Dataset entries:
* * *

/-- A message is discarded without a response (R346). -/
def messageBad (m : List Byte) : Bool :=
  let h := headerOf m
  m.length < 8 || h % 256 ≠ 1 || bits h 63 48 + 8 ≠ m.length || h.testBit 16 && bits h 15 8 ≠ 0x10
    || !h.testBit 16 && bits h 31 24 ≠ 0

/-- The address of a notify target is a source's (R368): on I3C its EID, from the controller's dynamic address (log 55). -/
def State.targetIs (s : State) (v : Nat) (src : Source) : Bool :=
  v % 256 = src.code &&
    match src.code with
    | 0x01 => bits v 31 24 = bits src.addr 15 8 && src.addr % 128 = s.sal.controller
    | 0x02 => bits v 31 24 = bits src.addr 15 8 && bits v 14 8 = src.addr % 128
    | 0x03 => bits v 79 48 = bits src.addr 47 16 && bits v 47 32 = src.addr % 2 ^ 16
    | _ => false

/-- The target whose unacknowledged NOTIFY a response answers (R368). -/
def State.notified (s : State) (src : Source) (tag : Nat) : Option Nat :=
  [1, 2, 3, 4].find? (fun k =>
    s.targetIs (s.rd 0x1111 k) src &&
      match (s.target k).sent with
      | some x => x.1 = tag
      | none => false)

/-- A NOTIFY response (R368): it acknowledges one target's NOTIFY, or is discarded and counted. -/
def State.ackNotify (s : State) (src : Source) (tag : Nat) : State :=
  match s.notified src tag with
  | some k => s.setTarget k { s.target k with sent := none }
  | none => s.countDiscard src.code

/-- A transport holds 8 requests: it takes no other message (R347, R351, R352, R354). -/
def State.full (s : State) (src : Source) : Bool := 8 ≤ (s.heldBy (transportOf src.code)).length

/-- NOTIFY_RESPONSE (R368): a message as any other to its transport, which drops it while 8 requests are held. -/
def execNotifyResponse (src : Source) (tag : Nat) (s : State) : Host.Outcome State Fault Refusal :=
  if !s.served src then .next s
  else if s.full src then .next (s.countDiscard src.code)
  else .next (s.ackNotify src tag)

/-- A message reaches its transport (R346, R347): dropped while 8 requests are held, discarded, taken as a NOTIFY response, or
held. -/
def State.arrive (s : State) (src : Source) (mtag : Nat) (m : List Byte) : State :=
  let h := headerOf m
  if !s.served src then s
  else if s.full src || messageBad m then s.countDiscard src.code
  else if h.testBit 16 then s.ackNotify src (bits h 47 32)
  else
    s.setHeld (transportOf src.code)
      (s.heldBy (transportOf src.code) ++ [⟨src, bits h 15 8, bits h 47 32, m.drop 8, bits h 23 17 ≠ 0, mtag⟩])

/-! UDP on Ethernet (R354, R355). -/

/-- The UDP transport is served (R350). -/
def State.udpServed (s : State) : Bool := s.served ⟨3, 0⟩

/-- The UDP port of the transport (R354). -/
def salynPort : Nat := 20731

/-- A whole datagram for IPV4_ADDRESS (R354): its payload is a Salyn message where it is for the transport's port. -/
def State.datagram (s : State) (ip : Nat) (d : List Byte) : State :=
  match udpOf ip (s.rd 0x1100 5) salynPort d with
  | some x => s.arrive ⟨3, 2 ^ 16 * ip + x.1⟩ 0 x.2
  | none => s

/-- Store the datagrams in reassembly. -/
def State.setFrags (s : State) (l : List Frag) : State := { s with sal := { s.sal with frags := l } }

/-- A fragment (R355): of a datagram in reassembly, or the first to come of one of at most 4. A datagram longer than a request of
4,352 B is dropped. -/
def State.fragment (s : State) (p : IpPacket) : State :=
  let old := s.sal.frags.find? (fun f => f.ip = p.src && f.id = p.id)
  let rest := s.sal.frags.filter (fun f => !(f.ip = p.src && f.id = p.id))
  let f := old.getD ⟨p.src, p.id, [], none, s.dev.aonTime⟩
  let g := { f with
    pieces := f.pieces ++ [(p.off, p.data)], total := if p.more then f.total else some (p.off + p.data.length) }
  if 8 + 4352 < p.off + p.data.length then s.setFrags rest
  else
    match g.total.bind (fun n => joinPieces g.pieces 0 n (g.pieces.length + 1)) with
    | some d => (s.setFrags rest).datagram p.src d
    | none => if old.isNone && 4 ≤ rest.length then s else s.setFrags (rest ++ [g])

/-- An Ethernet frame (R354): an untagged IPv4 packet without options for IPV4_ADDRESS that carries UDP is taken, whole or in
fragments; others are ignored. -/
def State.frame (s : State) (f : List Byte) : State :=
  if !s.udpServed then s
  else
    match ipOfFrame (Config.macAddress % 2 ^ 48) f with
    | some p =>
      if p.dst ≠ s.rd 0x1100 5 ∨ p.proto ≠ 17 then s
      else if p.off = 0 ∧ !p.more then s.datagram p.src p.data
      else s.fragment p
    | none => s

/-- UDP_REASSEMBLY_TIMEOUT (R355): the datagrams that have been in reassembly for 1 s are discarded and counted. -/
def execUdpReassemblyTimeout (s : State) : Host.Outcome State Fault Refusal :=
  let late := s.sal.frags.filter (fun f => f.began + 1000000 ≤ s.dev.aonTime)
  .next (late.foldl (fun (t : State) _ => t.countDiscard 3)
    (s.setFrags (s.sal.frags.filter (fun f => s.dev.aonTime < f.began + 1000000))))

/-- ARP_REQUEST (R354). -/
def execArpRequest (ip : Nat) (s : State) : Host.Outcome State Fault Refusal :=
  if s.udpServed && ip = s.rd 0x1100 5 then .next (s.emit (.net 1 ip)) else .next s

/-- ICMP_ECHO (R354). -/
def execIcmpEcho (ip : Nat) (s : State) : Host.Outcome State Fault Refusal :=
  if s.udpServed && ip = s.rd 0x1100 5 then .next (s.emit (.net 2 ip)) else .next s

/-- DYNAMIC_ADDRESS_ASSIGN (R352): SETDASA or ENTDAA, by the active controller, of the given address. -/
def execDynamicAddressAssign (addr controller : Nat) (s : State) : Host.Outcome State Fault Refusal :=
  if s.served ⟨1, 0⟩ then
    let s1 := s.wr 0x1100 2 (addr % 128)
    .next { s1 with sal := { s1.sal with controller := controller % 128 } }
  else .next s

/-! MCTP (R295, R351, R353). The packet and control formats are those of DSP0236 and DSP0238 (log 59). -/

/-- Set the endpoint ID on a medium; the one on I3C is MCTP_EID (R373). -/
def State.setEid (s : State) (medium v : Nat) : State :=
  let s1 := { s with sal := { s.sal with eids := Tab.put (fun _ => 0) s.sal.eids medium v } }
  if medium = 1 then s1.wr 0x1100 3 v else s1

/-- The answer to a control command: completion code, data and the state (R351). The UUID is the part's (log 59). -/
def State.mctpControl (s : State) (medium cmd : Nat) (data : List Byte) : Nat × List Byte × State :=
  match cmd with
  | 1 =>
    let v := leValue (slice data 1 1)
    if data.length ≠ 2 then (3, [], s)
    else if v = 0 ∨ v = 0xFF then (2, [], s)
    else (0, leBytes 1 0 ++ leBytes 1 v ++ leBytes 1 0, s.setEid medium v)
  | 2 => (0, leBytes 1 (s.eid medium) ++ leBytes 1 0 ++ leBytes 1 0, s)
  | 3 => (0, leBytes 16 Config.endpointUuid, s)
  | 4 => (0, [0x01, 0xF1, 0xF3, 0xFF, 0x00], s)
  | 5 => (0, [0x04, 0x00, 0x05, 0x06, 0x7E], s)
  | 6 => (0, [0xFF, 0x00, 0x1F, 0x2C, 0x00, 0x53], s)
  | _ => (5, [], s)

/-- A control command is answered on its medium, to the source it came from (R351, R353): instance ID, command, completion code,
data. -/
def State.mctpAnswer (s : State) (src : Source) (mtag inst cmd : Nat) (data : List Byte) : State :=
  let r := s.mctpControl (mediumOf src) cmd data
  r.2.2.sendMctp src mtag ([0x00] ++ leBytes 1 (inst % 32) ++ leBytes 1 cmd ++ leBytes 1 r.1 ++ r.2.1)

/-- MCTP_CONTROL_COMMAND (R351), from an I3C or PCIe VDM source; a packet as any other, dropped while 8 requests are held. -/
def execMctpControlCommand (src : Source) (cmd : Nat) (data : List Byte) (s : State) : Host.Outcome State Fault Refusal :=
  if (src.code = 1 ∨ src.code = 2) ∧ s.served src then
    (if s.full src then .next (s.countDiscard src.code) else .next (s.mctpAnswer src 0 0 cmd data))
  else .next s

* * *

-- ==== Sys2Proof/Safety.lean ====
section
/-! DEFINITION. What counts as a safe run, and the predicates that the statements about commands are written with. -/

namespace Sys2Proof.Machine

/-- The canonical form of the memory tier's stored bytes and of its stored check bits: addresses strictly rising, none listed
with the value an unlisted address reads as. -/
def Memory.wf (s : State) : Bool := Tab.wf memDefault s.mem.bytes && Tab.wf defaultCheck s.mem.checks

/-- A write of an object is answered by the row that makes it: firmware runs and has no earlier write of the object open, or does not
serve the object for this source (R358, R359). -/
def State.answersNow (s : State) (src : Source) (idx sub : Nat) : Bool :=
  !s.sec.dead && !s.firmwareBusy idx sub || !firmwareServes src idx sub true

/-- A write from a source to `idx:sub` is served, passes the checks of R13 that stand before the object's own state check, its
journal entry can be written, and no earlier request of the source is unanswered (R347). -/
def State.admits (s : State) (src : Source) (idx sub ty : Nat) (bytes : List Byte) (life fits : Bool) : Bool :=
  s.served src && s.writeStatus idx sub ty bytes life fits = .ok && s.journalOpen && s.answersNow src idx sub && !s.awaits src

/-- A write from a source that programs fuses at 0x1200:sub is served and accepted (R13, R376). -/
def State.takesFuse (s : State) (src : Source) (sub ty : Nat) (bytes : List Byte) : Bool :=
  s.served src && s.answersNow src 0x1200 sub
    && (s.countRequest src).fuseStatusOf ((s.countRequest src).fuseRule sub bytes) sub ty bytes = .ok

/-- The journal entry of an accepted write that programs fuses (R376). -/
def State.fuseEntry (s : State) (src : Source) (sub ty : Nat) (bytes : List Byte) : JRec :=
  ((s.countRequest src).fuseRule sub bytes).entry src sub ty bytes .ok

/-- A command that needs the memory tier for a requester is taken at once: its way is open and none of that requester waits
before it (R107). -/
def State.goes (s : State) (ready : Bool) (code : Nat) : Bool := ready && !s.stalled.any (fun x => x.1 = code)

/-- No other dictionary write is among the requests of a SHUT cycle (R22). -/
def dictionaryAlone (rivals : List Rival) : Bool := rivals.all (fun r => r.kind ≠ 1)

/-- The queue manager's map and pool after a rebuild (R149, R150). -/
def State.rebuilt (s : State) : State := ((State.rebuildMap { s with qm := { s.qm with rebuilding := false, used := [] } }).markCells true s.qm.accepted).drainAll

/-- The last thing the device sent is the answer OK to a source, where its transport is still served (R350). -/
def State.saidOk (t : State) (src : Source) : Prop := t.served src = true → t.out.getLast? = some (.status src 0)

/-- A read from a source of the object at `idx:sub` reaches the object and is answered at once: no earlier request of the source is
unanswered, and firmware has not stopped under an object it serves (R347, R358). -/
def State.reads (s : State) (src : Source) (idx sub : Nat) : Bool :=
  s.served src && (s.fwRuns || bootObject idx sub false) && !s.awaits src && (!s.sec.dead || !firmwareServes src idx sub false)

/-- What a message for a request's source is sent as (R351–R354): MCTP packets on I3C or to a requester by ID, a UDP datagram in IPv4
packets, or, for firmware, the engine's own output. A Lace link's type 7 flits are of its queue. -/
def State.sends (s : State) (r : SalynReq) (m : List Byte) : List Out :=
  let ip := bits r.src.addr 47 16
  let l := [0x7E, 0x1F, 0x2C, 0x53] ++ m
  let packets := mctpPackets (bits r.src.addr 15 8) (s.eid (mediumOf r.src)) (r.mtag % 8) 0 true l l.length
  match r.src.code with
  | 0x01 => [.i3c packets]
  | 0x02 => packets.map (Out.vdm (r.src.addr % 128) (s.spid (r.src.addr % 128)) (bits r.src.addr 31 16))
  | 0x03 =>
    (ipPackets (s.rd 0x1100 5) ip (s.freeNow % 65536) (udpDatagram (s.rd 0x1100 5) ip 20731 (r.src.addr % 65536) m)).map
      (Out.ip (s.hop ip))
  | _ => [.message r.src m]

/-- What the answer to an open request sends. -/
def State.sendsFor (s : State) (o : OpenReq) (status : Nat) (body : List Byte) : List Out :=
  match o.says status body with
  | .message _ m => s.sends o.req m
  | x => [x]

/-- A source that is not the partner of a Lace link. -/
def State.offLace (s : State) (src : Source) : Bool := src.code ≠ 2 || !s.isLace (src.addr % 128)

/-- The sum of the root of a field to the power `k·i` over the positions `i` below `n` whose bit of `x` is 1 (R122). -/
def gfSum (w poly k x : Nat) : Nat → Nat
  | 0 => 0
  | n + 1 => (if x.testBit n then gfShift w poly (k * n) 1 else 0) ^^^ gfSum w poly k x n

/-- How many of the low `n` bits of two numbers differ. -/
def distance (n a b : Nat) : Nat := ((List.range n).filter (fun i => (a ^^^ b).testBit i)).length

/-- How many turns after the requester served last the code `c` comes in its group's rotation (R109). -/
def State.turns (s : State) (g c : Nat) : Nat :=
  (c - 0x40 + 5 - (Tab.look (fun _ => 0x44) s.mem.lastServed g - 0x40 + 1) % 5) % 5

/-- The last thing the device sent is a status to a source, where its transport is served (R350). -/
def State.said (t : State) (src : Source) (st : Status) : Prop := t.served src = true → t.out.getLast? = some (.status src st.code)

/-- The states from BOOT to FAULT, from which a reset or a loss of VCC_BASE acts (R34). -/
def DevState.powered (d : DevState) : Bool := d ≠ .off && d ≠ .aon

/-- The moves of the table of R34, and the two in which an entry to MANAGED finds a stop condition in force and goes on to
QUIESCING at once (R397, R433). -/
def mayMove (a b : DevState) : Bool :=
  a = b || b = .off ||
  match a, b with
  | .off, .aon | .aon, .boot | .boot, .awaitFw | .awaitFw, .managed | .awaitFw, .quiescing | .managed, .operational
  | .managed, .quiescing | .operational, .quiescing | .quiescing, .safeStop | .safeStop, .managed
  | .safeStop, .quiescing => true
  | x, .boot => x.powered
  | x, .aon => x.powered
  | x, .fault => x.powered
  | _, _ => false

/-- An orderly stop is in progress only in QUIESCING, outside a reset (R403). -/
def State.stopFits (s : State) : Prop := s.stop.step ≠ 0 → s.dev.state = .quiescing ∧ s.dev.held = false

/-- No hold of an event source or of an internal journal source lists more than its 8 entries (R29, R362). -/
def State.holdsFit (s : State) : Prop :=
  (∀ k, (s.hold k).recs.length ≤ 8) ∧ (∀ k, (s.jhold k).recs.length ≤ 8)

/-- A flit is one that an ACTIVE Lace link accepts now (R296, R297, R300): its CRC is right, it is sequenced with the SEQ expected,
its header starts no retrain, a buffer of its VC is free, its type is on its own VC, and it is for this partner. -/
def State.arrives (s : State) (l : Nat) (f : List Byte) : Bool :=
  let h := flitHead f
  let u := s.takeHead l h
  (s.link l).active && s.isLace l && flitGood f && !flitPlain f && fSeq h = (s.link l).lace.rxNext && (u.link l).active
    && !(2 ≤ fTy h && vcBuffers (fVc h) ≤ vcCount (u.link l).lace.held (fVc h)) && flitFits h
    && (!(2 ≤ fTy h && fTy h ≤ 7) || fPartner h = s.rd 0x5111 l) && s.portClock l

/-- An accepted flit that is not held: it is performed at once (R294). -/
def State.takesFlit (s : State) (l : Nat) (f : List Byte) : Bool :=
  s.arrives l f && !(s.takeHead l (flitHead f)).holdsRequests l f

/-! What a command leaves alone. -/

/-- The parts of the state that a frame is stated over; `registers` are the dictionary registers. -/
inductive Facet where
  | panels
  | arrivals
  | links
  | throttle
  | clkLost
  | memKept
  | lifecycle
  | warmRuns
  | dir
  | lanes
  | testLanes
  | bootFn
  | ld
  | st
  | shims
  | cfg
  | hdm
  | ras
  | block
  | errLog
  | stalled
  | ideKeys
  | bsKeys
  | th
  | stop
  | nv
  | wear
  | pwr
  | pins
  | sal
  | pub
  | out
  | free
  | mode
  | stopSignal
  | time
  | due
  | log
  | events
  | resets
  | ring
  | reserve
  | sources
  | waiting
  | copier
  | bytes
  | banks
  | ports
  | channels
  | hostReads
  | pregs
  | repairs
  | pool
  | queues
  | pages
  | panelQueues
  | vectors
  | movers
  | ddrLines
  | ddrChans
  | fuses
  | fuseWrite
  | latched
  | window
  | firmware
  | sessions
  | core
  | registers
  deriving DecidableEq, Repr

* * *

Problem details: Exactly the lines above from the one with "or does not" to the one with "def State.answersNow (s", both included, are to be quoted; leave the rest out.

Answer space:
/-- A write of an object is answered by the row that makes it: firmware runs and has no earlier write of the object open, or does not
serve the object for this source (R358, R359). -/
def State.answersNow (s : State) (src : Source) (idx sub : Nat) : Bool :=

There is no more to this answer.